Task to carry out: Reproduce only the top of the records, down to and including the line containing "[_], h => cases h; rfl".

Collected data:

▬▬▬▬▬▬▬▬▬▬

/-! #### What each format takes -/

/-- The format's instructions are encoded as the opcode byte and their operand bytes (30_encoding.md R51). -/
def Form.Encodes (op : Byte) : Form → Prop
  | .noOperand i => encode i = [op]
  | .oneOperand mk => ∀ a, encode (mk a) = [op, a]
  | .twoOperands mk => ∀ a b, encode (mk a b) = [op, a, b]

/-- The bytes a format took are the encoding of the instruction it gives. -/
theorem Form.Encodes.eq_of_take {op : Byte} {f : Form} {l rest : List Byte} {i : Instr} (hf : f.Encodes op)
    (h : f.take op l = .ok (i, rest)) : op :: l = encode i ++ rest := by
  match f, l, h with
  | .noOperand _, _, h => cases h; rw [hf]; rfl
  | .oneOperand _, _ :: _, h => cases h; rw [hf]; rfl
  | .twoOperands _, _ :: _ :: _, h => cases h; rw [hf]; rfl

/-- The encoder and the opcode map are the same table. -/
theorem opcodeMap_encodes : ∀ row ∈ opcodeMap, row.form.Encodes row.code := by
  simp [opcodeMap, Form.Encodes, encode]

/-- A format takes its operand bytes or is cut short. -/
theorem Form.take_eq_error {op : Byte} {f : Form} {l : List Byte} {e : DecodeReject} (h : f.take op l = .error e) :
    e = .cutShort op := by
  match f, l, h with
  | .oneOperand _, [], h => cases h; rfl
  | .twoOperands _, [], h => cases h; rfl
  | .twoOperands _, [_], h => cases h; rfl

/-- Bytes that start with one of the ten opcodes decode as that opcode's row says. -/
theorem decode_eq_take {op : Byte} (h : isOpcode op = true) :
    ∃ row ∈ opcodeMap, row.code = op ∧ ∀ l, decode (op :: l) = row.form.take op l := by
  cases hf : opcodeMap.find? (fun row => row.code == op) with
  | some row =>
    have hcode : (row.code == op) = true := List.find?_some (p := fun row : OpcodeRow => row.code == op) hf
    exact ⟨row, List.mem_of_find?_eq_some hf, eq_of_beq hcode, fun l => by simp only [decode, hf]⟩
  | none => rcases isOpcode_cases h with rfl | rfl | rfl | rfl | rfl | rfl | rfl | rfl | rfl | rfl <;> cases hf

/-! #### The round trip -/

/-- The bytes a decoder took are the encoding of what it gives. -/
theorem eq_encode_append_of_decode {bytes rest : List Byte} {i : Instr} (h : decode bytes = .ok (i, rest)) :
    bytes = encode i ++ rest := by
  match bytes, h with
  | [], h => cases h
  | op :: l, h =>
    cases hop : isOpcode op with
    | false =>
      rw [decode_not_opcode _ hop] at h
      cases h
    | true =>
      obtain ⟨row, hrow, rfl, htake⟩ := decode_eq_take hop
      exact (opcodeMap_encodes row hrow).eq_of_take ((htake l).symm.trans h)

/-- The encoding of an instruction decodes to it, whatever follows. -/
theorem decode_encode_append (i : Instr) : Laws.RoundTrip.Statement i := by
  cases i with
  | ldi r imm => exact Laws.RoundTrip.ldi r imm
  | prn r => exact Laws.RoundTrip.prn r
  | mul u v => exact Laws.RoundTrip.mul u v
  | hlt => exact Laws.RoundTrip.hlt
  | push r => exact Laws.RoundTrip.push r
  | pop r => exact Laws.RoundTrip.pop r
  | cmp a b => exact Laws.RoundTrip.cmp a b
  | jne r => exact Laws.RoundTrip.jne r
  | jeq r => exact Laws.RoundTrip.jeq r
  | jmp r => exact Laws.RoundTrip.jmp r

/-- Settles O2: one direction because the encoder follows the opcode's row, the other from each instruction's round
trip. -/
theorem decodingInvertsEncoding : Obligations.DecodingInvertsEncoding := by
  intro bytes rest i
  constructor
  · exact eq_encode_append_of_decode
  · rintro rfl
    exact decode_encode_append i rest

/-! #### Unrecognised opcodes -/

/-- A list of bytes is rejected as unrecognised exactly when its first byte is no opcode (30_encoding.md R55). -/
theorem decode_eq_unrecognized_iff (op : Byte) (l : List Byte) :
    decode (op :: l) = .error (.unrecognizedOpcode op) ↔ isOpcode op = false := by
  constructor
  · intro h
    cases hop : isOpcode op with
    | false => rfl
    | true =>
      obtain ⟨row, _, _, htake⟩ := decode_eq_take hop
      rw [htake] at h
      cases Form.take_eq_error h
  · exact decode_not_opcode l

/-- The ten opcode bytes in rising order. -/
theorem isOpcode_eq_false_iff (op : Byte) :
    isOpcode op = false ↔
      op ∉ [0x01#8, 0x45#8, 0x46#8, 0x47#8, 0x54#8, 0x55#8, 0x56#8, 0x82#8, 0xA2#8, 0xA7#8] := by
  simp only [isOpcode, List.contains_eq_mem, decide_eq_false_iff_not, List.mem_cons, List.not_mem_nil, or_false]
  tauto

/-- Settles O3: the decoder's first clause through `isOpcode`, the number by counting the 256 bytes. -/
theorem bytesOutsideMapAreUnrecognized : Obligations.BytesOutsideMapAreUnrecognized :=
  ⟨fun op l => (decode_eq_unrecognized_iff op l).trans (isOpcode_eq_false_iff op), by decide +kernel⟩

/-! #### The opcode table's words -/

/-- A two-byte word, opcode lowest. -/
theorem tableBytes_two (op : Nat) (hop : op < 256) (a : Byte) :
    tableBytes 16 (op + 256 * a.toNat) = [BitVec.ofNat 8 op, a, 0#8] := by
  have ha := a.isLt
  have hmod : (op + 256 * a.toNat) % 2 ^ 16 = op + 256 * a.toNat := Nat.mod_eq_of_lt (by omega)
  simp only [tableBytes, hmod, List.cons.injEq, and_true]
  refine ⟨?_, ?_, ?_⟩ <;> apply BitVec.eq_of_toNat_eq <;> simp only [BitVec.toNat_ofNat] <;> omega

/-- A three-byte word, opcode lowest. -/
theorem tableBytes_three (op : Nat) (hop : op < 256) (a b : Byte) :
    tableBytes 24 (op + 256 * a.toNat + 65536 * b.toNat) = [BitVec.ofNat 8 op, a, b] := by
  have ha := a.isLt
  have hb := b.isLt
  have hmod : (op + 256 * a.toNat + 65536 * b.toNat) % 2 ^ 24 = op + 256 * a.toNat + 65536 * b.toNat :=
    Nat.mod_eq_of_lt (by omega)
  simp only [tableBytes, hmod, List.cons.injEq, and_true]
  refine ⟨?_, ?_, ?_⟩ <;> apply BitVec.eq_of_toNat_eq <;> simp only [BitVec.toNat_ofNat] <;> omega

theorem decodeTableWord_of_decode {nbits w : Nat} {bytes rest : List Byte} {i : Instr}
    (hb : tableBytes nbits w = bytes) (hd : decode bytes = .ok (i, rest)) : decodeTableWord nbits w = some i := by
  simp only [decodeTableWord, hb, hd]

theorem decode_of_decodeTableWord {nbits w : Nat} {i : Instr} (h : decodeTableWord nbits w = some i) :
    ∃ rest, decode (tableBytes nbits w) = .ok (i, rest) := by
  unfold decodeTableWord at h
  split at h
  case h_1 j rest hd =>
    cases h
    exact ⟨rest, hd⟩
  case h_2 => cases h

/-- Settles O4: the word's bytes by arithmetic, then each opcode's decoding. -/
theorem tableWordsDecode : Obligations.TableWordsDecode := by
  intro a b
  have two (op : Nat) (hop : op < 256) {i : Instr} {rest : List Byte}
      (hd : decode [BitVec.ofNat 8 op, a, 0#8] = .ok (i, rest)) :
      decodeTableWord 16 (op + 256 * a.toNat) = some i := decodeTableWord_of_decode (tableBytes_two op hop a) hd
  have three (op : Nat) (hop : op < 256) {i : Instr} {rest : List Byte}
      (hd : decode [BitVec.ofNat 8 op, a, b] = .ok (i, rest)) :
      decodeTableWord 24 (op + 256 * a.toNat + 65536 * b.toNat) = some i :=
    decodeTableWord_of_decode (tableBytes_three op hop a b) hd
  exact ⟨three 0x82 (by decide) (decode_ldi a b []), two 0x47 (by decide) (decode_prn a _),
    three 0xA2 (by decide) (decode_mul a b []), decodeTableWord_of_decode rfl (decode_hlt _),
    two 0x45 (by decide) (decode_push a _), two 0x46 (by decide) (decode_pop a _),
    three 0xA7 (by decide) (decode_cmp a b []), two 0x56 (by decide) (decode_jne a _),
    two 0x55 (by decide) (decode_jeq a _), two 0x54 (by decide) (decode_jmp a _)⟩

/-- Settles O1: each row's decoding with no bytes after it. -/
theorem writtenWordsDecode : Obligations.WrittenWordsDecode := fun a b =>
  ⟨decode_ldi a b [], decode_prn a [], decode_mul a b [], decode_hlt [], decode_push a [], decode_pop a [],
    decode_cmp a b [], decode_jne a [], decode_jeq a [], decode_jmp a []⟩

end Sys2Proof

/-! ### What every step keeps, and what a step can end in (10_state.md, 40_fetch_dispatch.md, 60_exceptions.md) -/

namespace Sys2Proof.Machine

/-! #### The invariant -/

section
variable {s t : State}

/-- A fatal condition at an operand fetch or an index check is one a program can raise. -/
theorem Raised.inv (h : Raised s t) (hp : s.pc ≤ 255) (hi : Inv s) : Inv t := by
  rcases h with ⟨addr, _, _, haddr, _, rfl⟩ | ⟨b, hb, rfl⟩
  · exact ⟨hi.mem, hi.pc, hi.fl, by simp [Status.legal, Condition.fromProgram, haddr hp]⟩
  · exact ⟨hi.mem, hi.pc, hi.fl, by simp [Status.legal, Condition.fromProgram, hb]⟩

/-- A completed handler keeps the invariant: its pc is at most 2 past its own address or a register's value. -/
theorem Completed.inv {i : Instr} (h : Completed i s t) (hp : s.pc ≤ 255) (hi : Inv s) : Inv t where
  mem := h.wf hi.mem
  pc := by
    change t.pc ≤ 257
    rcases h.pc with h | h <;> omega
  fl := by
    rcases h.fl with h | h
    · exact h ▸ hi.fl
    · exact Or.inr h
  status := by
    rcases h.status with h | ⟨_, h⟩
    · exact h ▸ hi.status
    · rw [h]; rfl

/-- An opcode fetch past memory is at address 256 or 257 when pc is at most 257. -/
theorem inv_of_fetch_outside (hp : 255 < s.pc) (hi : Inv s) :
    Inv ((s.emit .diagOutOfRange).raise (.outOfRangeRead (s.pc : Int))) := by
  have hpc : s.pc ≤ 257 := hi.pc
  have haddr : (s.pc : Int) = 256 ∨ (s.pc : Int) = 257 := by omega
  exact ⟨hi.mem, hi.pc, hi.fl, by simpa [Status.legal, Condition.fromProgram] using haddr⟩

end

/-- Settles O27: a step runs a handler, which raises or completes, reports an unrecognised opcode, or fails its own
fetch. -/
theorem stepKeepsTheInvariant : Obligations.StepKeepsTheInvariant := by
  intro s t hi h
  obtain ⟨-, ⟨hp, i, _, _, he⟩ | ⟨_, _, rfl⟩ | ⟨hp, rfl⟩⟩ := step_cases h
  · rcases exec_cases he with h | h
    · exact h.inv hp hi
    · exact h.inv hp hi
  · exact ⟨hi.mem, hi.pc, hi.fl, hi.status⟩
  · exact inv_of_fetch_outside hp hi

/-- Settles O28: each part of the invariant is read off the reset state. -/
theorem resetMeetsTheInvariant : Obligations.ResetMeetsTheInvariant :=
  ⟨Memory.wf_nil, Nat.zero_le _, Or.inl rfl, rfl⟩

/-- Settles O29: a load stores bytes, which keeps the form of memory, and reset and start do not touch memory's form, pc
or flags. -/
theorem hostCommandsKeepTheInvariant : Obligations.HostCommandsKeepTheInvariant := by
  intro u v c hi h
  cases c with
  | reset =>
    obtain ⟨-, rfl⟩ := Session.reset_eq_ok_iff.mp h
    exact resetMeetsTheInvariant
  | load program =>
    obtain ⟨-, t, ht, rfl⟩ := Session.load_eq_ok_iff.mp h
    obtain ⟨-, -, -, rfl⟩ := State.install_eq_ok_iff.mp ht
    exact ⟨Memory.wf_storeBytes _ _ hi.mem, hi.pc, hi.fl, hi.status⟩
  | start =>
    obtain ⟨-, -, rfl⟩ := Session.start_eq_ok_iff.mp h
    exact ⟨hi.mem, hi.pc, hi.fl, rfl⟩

▬▬▬▬▬▬▬▬▬▬

Reply:
/-! #### What each format takes -/

/-- The format's instructions are encoded as the opcode byte and their operand bytes (30_encoding.md R51). -/
def Form.Encodes (op : Byte) : Form → Prop
  | .noOperand i => encode i = [op]
  | .oneOperand mk => ∀ a, encode (mk a) = [op, a]
  | .twoOperands mk => ∀ a b, encode (mk a b) = [op, a, b]

/-- The bytes a format took are the encoding of the instruction it gives. -/
theorem Form.Encodes.eq_of_take {op : Byte} {f : Form} {l rest : List Byte} {i : Instr} (hf : f.Encodes op)
    (h : f.take op l = .ok (i, rest)) : op :: l = encode i ++ rest := by
  match f, l, h with
  | .noOperand _, _, h => cases h; rw [hf]; rfl
  | .oneOperand _, _ :: _, h => cases h; rw [hf]; rfl
  | .twoOperands _, _ :: _ :: _, h => cases h; rw [hf]; rfl

/-- The encoder and the opcode map are the same table. -/
theorem opcodeMap_encodes : ∀ row ∈ opcodeMap, row.form.Encodes row.code := by
  simp [opcodeMap, Form.Encodes, encode]

/-- A format takes its operand bytes or is cut short. -/
theorem Form.take_eq_error {op : Byte} {f : Form} {l : List Byte} {e : DecodeReject} (h : f.take op l = .error e) :
    e = .cutShort op := by
  match f, l, h with
  | .oneOperand _, [], h => cases h; rfl
  | .twoOperands _, [], h => cases h; rfl
  | .twoOperands _, [_], h => cases h; rfl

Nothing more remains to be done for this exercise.